▸ Task objective
Give again, word for word, each line below starting at the one that contains "attempt (R92). -/" and ending at the one that contains "if resp.length <".

▸ Records for this exercise
———

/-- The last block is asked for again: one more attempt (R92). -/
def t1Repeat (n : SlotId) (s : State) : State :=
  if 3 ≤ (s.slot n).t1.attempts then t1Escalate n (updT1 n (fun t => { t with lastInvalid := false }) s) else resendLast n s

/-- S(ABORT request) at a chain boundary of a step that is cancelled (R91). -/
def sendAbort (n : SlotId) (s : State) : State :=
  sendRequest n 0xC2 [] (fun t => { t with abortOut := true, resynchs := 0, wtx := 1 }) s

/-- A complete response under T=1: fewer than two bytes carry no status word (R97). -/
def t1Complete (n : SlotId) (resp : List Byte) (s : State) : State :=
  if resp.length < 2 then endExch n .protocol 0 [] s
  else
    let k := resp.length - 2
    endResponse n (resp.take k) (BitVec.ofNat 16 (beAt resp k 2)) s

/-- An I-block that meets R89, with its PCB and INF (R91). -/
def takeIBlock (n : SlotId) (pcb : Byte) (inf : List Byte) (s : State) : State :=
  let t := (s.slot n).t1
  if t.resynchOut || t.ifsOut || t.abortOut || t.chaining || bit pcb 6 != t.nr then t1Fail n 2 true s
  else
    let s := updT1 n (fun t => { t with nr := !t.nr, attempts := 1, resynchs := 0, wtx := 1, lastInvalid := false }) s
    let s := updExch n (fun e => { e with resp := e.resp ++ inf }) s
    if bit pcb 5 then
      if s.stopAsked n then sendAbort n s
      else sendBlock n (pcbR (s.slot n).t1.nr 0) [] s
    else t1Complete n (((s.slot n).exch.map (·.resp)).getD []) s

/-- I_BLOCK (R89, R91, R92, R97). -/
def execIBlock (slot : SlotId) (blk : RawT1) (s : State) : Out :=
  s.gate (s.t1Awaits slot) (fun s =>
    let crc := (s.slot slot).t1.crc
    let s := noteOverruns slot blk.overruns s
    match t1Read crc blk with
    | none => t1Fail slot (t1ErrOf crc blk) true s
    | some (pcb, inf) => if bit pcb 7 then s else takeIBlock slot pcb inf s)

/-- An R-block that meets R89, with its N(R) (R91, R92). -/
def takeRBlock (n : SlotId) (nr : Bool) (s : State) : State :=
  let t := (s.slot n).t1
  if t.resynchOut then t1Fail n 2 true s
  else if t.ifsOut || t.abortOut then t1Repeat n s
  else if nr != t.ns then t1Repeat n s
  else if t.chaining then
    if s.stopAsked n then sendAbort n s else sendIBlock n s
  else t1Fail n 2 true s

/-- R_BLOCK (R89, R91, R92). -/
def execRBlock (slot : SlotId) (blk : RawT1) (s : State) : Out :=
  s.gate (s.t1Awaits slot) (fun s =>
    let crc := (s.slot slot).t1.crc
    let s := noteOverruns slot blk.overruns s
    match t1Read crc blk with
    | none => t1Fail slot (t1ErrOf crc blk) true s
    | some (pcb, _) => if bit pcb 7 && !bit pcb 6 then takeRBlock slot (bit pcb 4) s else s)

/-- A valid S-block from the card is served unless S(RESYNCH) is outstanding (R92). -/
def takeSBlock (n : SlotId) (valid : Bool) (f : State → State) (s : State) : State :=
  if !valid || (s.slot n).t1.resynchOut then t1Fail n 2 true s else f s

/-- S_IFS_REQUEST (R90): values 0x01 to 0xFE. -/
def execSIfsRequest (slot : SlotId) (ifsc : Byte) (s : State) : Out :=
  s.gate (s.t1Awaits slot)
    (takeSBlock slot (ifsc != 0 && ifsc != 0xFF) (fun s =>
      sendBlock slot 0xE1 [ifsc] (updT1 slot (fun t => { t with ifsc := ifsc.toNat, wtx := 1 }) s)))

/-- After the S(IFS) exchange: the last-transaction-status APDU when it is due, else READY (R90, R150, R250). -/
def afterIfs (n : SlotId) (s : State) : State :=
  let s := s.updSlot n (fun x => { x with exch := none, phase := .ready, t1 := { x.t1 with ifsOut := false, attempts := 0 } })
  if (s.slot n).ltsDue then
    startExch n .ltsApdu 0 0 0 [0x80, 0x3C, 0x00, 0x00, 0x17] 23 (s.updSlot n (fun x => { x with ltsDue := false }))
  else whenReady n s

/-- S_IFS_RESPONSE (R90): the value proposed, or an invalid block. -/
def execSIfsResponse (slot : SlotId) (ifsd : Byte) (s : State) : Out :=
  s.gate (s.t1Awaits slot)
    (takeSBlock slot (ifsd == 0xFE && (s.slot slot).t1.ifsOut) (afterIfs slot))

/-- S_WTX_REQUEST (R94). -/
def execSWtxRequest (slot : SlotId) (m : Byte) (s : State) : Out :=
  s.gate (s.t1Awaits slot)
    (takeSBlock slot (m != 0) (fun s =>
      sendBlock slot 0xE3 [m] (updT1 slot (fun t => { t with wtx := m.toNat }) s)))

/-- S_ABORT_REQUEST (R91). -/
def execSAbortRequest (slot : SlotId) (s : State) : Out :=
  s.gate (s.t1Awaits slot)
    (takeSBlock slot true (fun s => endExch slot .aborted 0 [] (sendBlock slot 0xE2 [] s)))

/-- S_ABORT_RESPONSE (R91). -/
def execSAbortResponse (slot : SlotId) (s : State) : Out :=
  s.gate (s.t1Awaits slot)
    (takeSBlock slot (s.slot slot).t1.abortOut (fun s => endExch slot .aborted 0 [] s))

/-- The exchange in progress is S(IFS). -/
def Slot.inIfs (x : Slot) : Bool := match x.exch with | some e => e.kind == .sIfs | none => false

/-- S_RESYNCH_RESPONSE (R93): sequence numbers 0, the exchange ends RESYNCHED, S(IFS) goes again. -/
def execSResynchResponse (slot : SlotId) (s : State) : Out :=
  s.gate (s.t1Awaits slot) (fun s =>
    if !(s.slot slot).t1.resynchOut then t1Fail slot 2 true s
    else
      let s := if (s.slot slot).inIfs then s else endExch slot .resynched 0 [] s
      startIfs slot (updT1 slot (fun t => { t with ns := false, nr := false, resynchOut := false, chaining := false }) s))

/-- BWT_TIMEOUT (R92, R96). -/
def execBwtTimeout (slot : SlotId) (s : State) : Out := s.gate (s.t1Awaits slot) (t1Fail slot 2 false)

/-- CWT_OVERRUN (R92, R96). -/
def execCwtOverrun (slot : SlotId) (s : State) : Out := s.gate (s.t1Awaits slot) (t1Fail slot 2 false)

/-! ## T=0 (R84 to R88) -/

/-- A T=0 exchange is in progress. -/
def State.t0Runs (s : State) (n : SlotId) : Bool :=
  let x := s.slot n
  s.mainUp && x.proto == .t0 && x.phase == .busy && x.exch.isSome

———

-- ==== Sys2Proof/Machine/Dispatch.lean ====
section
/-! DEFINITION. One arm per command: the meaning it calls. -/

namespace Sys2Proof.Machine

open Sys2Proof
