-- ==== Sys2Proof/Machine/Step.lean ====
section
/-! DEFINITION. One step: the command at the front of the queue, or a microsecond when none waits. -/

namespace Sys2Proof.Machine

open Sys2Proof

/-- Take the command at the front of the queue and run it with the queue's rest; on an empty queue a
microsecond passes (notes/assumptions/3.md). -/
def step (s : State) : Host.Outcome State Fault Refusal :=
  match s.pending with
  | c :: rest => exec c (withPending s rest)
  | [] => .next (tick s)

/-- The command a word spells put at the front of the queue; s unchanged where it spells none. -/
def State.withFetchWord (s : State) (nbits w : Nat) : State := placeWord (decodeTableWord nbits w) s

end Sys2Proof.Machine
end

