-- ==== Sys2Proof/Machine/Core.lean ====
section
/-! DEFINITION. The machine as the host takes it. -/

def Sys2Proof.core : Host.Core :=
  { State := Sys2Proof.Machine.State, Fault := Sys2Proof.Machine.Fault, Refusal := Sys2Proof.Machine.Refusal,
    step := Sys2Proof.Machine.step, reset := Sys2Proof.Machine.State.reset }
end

———

▸ Response
/-- The last block is asked for again: one more attempt (R92). -/
def t1Repeat (n : SlotId) (s : State) : State :=
  if 3 ≤ (s.slot n).t1.attempts then t1Escalate n (updT1 n (fun t => { t with lastInvalid := false }) s) else resendLast n s

/-- S(ABORT request) at a chain boundary of a step that is cancelled (R91). -/
def sendAbort (n : SlotId) (s : State) : State :=
  sendRequest n 0xC2 [] (fun t => { t with abortOut := true, resynchs := 0, wtx := 1 }) s

/-- A complete response under T=1: fewer than two bytes carry no status word (R97). -/
def t1Complete (n : SlotId) (resp : List Byte) (s : State) : State :=
  if resp.length < 2 then endExch n .protocol 0 [] s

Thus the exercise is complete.